## What needs to be done
Across the data, every line with the word "passes" counts once; state the total alone.

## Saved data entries
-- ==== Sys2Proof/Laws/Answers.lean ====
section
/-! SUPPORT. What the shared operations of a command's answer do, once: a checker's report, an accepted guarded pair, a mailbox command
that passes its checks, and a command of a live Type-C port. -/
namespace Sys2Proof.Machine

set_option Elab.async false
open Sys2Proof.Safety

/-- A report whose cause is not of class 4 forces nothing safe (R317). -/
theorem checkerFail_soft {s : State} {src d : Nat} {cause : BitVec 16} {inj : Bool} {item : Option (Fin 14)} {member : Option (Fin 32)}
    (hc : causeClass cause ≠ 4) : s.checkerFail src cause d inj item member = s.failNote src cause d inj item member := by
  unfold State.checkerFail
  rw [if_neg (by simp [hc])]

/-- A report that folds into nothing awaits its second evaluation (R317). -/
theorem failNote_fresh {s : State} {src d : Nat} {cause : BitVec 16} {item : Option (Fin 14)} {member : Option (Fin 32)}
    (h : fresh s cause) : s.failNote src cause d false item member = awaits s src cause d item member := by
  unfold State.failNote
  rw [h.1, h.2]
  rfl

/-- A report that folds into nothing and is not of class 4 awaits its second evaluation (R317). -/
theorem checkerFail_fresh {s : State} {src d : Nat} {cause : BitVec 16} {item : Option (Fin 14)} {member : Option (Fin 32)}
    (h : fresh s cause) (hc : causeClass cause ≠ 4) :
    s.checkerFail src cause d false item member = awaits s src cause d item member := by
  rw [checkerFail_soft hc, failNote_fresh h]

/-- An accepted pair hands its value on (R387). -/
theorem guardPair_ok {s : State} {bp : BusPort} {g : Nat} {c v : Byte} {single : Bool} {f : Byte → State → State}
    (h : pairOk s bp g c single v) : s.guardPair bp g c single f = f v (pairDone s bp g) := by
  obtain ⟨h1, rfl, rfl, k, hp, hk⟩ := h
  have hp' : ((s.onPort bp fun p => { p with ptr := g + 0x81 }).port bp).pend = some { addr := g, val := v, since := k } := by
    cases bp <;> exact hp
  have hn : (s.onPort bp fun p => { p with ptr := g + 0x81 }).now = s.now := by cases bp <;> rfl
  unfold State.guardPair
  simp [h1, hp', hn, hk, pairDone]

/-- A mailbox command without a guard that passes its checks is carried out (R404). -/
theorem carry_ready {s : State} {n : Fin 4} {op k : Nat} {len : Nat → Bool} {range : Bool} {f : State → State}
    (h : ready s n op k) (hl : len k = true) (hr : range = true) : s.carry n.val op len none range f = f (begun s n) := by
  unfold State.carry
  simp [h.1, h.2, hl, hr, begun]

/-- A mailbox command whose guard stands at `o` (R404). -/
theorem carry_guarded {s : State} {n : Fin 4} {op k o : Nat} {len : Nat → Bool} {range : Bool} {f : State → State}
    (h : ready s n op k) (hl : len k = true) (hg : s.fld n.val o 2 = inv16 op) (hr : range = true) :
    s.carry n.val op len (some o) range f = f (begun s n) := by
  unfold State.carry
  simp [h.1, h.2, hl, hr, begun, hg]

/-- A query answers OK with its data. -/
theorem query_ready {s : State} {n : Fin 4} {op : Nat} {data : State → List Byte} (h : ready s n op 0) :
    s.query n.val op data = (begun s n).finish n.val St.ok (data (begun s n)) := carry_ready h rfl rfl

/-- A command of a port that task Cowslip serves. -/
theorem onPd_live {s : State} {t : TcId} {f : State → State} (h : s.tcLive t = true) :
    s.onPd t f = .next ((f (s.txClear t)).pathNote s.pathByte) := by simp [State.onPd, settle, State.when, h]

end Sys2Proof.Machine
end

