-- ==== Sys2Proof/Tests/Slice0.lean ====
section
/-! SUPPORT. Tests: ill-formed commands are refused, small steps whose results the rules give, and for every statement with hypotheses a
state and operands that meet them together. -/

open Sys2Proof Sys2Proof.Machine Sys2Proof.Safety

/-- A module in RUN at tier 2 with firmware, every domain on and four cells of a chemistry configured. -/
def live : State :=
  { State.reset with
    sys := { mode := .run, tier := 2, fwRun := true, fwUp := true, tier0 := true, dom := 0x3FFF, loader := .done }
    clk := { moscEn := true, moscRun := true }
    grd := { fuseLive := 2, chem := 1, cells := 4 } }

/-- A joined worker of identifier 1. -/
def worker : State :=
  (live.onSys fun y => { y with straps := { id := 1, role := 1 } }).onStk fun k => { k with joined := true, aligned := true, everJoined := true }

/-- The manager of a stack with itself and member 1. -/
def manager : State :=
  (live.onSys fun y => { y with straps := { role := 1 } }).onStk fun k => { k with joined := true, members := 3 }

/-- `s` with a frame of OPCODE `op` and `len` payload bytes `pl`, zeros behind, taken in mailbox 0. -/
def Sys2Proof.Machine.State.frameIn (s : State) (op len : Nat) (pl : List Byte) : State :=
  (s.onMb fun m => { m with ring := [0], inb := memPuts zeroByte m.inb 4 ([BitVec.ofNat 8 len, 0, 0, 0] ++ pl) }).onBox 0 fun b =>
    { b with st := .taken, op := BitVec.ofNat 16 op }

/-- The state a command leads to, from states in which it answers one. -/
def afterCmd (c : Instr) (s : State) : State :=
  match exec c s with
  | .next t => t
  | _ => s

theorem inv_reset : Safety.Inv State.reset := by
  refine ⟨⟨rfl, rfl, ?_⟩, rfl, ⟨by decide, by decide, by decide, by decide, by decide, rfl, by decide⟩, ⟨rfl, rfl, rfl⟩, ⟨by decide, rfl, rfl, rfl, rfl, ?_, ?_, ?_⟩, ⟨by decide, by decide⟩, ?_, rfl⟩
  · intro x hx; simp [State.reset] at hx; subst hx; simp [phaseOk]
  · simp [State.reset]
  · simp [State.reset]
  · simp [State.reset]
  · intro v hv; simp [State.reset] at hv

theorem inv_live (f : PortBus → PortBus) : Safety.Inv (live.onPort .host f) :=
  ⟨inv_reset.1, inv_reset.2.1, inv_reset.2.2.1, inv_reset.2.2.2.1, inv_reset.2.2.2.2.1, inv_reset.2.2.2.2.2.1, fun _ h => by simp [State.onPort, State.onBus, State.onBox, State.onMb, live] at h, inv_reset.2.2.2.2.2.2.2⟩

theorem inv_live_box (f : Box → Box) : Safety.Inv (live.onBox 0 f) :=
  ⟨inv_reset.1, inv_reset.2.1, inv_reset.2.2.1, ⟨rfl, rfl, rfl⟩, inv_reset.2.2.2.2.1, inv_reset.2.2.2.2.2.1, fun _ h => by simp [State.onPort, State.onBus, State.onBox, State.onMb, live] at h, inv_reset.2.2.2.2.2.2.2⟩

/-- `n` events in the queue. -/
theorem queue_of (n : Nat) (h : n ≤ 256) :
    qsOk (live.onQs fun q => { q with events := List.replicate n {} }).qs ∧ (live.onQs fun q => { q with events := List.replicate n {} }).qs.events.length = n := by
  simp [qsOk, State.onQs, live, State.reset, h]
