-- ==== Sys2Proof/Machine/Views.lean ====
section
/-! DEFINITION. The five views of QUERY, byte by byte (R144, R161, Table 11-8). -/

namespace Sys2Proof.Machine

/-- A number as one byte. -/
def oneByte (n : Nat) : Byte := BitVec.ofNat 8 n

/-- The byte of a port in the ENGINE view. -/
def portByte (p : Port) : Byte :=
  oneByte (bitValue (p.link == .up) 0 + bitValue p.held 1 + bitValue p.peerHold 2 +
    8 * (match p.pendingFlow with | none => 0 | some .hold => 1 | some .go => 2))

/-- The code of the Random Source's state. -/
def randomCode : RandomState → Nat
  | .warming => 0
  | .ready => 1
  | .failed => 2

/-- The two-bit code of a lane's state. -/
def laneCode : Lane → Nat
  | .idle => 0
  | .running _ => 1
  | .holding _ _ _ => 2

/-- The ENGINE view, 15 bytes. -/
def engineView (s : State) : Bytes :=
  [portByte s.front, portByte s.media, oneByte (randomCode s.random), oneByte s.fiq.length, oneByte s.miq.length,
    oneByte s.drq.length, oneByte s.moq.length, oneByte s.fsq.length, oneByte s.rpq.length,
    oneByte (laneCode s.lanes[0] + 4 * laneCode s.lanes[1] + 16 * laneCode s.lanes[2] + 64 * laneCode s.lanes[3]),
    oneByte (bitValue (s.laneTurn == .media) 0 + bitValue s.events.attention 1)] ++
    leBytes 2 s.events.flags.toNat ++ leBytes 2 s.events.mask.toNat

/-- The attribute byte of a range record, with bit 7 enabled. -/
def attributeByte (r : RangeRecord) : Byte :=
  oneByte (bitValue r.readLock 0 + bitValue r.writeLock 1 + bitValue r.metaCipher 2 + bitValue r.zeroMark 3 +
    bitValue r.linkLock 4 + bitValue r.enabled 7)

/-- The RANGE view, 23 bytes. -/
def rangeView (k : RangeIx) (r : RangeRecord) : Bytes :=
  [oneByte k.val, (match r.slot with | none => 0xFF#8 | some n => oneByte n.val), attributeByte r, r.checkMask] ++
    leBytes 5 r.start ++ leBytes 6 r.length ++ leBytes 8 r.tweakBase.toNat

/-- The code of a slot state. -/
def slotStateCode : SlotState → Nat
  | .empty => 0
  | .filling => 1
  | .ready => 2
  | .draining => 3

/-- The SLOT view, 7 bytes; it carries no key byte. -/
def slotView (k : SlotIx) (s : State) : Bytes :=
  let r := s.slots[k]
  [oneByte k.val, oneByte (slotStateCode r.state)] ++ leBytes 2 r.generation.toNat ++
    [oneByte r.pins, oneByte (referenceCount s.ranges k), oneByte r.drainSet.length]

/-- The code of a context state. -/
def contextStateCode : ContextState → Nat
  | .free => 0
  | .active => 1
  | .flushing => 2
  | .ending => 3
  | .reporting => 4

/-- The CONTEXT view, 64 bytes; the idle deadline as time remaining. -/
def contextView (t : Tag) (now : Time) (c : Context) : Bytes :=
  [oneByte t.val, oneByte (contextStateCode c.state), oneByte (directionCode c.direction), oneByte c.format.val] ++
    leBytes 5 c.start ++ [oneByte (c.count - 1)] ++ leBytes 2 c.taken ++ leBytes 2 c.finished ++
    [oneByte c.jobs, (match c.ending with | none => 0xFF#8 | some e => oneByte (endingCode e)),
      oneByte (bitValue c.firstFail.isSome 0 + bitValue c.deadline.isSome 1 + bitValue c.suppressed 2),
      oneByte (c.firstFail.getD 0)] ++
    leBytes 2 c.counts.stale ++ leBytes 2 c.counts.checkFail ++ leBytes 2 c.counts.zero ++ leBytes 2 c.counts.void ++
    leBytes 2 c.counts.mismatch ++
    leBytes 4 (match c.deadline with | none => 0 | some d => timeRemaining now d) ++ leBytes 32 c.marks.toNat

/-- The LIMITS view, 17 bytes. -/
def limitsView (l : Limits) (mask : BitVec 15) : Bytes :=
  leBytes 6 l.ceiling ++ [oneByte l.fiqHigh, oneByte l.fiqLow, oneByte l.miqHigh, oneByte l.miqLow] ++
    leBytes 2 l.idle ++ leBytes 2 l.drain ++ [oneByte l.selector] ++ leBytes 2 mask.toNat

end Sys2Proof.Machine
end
--
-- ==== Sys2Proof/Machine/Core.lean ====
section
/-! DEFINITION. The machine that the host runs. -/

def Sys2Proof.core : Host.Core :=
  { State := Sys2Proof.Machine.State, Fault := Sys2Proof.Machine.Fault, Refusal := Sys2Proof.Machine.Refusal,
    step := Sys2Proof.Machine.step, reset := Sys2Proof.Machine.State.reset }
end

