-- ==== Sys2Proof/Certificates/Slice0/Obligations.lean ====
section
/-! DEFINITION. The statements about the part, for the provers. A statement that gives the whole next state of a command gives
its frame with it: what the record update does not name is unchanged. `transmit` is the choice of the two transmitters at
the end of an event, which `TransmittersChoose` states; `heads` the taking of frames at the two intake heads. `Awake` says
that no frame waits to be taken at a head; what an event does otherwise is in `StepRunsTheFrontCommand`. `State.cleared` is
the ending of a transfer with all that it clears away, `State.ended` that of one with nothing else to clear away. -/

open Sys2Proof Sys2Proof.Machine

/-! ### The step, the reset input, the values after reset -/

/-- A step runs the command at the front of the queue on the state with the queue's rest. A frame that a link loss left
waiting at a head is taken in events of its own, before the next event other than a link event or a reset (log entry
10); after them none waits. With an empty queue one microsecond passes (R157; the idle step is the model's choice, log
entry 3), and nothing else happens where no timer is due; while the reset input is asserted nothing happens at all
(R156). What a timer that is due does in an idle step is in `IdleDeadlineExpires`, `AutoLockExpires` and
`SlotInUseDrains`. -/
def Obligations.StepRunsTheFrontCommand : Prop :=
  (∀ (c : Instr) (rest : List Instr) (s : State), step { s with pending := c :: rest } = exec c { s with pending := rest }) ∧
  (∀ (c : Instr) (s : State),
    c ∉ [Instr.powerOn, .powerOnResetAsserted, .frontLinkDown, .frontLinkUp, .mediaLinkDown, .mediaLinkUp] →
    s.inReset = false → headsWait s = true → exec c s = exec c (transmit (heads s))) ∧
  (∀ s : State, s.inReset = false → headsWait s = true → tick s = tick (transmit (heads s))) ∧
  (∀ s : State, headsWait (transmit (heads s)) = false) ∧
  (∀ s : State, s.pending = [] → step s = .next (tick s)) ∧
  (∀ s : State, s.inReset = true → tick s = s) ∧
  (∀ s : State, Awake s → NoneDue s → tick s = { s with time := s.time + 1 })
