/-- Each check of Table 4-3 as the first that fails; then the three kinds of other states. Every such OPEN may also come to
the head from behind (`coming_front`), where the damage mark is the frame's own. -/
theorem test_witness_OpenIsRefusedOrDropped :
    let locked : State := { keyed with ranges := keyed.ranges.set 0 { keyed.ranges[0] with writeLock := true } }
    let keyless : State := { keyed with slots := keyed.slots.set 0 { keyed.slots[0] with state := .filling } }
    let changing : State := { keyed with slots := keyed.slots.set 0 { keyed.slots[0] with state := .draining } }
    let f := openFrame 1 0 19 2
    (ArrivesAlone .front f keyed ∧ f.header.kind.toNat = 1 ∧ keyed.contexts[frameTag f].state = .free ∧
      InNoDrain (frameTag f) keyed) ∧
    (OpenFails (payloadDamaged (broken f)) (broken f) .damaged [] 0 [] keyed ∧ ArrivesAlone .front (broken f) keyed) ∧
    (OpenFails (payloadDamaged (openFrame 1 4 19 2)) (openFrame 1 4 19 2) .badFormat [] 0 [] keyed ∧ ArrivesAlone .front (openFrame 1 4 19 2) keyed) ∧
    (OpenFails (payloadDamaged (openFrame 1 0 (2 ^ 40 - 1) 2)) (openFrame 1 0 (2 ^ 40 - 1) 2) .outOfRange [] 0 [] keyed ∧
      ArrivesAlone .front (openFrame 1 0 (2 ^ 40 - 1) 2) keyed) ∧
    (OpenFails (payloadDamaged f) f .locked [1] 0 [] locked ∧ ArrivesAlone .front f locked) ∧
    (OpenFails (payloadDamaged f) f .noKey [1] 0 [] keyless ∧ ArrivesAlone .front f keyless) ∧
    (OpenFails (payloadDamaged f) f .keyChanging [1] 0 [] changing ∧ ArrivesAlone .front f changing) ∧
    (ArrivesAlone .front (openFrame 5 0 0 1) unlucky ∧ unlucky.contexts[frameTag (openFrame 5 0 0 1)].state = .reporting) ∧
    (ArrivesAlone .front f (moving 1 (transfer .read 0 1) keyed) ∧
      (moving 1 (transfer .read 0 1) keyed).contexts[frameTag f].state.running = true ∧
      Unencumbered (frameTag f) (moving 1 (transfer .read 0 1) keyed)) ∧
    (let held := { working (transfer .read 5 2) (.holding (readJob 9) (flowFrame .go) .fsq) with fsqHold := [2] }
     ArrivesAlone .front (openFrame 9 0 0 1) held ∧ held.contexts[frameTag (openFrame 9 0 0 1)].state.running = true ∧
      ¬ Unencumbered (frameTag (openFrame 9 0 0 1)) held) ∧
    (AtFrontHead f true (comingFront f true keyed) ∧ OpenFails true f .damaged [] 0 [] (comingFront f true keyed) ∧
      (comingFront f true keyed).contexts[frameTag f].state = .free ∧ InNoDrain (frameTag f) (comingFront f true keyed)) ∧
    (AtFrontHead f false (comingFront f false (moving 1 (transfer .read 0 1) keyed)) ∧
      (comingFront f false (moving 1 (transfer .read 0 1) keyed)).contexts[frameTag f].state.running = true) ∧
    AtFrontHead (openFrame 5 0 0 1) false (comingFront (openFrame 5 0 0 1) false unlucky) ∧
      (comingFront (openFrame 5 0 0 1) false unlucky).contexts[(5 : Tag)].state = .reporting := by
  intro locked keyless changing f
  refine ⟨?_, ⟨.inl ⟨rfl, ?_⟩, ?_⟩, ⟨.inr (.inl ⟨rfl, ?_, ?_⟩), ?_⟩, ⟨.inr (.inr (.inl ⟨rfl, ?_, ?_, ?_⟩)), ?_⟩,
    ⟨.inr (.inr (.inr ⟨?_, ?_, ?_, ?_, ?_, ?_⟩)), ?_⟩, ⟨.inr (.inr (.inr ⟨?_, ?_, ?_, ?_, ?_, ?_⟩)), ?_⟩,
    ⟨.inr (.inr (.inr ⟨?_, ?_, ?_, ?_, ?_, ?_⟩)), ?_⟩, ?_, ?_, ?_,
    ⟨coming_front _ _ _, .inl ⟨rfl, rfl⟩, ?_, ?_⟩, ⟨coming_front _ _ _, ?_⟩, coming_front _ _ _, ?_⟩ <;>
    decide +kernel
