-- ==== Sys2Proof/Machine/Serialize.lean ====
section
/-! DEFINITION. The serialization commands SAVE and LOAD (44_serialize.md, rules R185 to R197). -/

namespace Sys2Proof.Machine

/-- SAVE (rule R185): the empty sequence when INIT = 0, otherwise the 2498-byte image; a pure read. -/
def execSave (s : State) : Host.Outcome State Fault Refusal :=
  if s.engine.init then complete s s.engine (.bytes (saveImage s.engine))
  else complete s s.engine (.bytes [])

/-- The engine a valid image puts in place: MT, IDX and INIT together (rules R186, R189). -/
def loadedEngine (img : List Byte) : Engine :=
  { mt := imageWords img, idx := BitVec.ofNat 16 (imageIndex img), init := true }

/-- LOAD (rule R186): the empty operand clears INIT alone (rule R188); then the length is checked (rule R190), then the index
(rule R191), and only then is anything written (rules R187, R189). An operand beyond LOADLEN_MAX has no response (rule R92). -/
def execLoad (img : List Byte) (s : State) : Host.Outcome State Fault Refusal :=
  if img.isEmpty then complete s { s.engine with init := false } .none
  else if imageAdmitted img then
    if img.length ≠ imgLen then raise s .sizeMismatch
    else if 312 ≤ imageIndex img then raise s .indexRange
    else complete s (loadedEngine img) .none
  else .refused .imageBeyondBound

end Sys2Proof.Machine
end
* * *
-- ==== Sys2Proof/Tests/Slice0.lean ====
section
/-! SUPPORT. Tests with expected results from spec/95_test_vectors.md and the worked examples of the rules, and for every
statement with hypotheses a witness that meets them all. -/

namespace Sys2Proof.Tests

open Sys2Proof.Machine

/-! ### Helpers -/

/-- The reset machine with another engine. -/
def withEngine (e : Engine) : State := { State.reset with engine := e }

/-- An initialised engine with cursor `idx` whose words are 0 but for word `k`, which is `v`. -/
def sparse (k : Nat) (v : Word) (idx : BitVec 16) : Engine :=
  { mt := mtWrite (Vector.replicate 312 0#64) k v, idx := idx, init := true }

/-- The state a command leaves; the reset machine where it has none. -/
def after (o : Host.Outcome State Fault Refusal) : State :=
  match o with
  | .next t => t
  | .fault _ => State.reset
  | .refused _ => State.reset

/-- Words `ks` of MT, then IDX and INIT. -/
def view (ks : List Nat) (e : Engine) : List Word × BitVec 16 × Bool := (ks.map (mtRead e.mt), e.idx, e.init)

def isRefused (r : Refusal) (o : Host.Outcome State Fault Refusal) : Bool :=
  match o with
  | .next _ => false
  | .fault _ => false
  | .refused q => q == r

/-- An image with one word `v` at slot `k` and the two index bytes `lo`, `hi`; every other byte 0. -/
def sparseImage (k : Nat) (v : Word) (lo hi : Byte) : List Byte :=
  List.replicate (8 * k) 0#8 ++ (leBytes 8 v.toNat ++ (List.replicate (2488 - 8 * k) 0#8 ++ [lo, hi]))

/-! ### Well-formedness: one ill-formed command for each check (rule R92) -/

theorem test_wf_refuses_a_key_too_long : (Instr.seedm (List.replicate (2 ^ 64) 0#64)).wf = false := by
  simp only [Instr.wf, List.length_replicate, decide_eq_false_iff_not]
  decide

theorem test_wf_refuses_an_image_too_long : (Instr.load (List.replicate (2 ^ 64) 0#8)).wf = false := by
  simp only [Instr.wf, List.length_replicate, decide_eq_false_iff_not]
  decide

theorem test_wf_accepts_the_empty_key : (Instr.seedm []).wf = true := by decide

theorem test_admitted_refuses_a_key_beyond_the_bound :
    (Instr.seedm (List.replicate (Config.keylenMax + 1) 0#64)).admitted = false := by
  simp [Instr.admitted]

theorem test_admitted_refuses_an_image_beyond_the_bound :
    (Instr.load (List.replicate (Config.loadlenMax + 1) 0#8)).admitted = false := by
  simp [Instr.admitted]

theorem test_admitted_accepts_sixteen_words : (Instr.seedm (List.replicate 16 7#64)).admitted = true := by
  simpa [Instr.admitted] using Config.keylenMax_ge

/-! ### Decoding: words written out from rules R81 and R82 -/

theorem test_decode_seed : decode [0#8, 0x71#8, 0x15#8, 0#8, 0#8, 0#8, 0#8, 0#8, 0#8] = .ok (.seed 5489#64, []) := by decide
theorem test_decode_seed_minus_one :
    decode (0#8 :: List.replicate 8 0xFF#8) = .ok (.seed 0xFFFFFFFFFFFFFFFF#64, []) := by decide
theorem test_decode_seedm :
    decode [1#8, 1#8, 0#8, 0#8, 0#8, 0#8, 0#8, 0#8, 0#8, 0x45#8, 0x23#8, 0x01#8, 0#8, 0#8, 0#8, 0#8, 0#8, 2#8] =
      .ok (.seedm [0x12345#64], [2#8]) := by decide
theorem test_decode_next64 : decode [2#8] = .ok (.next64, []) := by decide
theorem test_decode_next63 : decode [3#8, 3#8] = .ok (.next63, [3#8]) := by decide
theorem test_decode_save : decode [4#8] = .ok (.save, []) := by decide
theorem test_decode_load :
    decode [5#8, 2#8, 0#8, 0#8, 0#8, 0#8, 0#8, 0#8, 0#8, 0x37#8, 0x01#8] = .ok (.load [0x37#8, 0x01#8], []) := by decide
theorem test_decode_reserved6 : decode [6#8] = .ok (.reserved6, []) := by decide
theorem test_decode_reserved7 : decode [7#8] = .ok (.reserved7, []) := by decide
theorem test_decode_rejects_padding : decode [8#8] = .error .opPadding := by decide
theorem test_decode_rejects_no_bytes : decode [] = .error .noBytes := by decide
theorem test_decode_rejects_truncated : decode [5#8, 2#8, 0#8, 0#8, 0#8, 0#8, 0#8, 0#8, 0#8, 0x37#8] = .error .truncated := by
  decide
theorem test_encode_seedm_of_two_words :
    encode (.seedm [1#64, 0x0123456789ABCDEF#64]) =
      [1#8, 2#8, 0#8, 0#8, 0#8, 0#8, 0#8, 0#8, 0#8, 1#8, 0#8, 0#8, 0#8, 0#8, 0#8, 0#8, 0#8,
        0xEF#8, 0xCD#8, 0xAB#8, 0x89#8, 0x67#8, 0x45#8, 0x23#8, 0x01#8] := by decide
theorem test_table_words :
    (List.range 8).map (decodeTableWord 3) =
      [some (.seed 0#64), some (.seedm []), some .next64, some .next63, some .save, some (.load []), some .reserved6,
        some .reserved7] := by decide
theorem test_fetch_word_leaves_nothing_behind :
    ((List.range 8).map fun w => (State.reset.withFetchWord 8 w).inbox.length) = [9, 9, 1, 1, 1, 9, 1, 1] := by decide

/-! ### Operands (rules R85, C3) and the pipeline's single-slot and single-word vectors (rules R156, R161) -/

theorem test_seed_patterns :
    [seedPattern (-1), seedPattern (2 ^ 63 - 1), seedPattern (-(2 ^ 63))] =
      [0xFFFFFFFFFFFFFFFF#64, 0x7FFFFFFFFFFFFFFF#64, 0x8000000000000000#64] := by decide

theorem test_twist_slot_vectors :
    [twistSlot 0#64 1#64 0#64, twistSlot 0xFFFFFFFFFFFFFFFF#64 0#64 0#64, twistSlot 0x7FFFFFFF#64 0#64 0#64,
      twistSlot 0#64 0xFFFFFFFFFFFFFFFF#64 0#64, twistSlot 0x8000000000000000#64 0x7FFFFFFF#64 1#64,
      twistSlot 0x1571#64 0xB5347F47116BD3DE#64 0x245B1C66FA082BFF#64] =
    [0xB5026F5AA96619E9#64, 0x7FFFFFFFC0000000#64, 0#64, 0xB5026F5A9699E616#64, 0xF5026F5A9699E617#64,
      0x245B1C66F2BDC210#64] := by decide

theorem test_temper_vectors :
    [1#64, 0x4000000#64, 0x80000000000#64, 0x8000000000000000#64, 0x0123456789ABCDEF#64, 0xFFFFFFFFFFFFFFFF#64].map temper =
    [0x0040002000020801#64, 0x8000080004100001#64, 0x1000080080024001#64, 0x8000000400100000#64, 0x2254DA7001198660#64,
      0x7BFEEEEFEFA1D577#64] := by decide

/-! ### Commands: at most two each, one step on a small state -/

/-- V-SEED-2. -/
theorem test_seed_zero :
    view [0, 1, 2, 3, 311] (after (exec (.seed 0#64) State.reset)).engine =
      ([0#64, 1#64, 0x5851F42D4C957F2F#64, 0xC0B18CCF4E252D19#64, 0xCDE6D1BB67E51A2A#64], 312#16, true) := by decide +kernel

## Answer to the exercise
3